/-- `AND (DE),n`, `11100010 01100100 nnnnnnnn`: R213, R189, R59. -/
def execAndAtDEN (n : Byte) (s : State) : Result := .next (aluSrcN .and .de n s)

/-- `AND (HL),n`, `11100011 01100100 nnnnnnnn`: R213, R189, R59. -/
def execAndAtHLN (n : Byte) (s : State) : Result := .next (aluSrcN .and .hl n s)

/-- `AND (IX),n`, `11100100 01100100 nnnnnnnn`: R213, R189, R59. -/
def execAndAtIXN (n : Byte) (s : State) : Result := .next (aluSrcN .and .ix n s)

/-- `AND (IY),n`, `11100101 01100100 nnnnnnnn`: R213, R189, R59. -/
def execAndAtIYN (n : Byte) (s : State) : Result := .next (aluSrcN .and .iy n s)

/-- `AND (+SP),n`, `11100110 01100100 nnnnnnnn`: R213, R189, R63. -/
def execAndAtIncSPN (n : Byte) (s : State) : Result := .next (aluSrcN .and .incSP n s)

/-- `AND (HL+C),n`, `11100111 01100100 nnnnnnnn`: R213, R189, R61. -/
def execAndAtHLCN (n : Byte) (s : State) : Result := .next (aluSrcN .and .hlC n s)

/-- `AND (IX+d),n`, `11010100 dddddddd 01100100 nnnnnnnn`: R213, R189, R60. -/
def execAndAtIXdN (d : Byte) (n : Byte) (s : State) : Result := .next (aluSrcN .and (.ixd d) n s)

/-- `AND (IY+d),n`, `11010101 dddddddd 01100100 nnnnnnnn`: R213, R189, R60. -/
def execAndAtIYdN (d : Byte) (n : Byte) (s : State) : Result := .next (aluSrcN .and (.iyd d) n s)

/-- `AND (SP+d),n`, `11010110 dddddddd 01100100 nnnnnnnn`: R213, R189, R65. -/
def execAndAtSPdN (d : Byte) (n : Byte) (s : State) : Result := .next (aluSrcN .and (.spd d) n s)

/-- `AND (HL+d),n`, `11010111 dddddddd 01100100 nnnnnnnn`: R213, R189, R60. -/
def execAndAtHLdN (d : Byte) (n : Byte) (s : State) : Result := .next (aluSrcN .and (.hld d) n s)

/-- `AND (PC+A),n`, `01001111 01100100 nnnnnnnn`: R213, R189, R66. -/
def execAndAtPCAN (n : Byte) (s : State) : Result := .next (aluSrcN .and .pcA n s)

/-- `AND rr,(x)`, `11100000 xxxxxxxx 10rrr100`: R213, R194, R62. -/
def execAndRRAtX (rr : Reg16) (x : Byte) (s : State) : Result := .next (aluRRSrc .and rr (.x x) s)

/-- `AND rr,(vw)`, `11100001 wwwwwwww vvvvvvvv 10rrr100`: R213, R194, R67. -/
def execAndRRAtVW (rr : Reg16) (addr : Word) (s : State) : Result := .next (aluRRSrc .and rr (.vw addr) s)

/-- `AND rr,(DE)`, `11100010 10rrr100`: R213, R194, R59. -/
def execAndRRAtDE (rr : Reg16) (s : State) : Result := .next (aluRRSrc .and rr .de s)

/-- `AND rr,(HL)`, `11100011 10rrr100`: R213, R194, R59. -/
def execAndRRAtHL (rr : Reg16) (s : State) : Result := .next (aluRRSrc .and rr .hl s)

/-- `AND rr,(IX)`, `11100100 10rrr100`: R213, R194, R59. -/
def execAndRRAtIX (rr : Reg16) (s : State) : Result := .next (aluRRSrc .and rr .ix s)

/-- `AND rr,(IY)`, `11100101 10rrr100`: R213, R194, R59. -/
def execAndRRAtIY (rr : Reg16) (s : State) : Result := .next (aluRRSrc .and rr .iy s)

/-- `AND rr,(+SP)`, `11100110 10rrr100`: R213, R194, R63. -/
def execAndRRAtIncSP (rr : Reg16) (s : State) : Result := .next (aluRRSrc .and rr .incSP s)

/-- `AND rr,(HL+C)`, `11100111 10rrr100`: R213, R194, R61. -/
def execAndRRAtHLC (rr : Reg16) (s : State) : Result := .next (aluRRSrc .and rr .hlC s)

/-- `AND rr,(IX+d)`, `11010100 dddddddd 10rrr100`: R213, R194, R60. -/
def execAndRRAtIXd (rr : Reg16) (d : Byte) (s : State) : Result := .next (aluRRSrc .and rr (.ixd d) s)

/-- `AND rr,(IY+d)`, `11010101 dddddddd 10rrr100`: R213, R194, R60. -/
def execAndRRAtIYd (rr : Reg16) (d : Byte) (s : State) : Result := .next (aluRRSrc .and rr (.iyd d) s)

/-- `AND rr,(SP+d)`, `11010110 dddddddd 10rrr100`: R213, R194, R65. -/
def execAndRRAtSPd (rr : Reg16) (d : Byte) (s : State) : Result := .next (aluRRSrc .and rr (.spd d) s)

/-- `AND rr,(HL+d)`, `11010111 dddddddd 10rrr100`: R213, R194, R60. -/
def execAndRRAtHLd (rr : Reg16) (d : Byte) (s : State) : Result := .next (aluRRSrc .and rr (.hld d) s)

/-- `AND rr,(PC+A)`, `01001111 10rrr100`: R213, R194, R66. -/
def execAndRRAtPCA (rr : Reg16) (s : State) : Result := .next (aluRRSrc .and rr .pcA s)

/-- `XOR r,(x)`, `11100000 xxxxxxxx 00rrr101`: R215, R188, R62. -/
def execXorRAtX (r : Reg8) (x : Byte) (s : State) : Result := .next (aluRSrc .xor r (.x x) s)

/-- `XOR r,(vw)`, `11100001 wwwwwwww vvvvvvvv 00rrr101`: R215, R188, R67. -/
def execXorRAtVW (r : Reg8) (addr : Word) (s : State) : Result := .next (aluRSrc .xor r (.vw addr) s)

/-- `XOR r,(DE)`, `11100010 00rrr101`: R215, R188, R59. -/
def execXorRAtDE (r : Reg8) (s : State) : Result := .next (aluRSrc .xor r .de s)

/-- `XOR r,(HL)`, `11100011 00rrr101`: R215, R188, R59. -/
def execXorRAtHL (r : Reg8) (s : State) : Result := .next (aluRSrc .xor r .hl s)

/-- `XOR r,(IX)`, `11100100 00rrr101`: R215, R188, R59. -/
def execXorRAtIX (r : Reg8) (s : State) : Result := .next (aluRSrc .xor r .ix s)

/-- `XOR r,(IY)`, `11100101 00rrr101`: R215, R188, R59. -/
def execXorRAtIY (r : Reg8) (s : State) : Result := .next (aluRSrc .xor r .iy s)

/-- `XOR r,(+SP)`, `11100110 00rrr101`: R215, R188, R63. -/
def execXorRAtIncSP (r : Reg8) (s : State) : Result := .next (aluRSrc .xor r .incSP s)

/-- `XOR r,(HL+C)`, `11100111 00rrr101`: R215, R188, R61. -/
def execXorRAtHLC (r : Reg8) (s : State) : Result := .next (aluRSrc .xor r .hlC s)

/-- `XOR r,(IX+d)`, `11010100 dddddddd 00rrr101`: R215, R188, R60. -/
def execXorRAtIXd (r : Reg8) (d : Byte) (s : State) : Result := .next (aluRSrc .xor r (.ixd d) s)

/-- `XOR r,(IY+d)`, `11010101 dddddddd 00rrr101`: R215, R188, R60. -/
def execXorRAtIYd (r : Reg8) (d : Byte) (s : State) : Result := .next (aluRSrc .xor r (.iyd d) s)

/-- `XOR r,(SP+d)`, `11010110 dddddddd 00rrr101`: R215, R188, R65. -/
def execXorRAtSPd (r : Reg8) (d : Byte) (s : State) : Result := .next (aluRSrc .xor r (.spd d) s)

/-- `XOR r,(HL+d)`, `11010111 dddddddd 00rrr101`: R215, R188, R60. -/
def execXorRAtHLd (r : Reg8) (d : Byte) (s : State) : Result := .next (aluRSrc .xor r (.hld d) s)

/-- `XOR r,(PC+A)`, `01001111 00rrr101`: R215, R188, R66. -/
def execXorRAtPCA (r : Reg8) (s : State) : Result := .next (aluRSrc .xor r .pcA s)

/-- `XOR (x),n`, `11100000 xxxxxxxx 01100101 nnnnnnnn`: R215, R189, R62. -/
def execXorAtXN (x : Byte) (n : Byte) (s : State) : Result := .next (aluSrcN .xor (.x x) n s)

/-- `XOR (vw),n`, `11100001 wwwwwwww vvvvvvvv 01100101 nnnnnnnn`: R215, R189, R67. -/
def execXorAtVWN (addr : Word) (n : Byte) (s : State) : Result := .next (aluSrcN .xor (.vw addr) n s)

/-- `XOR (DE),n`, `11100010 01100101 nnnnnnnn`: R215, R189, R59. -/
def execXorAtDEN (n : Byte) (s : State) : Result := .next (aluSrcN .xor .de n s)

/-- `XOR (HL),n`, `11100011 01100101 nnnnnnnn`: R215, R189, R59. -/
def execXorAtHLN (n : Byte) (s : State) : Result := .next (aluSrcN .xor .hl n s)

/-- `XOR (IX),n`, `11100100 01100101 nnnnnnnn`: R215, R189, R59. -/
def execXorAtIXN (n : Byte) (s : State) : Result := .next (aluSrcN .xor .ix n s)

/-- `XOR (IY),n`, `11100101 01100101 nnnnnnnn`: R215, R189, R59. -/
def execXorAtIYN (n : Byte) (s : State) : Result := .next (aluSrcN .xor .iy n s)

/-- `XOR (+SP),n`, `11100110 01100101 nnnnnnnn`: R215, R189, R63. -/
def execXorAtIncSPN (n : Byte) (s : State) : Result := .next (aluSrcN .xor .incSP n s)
◇ ◇ ◇ ◇
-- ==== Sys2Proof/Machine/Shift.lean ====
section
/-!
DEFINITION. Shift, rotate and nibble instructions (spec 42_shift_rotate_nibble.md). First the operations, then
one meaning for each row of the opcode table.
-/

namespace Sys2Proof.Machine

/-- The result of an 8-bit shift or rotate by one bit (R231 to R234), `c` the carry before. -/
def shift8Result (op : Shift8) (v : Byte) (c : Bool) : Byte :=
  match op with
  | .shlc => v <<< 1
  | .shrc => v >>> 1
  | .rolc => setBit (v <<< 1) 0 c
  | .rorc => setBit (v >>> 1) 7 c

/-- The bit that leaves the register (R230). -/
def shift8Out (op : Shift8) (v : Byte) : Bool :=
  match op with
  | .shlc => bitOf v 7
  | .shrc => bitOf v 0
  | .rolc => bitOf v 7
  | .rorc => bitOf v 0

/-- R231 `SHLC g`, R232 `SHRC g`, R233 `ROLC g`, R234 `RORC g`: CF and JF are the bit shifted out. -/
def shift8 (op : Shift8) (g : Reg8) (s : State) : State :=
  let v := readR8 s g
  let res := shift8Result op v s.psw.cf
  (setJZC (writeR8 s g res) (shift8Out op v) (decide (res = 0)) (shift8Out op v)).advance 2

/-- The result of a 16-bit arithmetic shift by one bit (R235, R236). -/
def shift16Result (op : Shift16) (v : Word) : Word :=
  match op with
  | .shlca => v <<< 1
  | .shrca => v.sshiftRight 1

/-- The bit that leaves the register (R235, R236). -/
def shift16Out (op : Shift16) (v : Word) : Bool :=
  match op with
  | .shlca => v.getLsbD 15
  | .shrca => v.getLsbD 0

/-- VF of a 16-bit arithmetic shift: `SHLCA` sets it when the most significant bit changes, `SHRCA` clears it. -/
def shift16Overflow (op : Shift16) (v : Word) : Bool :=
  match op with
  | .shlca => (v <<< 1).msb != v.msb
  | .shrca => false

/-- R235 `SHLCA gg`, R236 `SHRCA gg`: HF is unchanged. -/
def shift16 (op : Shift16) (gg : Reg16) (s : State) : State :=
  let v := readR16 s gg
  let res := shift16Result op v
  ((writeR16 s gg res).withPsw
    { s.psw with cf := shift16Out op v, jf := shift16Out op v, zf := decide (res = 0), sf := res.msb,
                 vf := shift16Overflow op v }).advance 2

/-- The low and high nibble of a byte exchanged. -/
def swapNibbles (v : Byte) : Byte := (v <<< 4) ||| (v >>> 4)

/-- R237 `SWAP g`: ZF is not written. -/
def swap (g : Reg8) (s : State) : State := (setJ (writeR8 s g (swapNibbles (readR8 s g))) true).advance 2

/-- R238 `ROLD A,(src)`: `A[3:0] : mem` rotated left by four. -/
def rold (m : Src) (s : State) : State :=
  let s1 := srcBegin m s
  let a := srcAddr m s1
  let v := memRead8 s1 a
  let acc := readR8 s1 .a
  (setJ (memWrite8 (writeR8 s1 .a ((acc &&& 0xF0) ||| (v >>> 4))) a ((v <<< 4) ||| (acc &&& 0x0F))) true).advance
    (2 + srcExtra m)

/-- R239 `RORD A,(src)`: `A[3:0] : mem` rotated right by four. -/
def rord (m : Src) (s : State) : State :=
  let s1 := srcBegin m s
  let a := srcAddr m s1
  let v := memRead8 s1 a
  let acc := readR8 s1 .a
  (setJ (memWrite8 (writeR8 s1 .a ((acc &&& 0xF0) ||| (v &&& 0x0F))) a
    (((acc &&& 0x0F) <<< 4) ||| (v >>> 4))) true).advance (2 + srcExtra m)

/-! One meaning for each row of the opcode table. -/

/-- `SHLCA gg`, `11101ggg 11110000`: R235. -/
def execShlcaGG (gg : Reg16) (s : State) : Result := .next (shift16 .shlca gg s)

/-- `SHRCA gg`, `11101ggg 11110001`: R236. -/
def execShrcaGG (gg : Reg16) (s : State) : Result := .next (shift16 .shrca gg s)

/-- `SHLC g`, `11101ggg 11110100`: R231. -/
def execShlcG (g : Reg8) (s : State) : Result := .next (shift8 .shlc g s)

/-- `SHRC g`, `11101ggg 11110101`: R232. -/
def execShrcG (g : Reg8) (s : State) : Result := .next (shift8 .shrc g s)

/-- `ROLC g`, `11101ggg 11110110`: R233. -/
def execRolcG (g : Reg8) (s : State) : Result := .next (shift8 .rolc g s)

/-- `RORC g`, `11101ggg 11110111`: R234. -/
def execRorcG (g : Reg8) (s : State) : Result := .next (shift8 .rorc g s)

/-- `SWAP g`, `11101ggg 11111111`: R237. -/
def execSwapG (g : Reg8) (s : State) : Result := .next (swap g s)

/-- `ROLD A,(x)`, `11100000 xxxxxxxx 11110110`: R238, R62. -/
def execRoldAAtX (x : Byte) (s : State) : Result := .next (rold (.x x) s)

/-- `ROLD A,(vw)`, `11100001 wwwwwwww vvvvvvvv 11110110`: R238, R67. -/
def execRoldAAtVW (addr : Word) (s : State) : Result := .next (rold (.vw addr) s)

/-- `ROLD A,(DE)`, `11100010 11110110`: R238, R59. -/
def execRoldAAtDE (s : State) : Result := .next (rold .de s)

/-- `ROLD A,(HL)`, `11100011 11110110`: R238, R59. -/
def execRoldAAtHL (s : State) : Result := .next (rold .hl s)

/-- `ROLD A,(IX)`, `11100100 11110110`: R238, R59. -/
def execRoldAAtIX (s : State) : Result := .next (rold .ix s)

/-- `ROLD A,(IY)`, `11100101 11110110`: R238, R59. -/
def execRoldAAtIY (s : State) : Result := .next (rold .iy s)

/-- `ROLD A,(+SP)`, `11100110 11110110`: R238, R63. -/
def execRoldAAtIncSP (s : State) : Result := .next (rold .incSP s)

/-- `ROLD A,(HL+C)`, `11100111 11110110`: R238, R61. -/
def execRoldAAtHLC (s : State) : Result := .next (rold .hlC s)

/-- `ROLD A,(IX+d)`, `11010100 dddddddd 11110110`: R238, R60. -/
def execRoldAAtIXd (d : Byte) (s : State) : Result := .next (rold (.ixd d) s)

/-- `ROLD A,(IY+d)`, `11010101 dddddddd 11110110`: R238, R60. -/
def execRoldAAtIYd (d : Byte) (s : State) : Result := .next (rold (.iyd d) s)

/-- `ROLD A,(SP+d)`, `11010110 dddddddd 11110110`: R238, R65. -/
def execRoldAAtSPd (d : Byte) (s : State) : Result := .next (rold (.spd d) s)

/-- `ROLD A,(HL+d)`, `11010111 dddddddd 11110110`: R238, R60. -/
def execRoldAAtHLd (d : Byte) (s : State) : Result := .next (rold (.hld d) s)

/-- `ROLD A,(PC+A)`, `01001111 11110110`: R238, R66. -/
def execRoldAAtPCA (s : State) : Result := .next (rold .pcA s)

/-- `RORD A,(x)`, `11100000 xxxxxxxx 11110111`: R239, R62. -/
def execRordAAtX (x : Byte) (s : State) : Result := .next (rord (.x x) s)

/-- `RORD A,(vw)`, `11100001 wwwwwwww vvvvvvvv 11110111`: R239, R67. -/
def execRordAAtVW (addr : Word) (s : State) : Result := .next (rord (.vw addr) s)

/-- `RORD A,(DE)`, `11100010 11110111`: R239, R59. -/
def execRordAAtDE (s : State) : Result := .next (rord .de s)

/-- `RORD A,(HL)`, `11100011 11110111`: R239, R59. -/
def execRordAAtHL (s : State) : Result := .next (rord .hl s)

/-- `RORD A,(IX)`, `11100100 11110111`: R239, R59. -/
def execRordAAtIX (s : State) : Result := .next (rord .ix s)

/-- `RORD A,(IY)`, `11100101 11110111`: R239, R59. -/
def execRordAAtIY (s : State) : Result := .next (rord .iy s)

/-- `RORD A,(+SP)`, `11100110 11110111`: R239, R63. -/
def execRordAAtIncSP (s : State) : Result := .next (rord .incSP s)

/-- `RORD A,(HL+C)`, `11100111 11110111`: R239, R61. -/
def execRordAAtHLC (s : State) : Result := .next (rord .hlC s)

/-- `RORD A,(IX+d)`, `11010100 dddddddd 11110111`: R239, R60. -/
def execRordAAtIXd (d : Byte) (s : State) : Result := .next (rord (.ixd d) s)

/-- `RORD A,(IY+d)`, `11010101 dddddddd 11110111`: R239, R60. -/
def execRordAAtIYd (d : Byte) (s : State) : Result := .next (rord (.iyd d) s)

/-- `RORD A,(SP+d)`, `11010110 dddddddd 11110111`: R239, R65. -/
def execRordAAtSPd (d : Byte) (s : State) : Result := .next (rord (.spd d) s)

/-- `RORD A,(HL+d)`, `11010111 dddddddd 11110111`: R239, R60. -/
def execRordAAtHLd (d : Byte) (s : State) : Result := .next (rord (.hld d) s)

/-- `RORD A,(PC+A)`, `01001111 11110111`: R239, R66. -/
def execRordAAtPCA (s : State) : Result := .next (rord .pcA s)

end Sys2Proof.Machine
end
◇ ◇ ◇ ◇
◆ **Directions**: Given the word "bitOf", show every line of the records that contains it.

◆ **Result of the exercise**:
  | .shlc => bitOf v 7
  | .shrc => bitOf v 0
  | .rolc => bitOf v 7
  | .rorc => bitOf v 0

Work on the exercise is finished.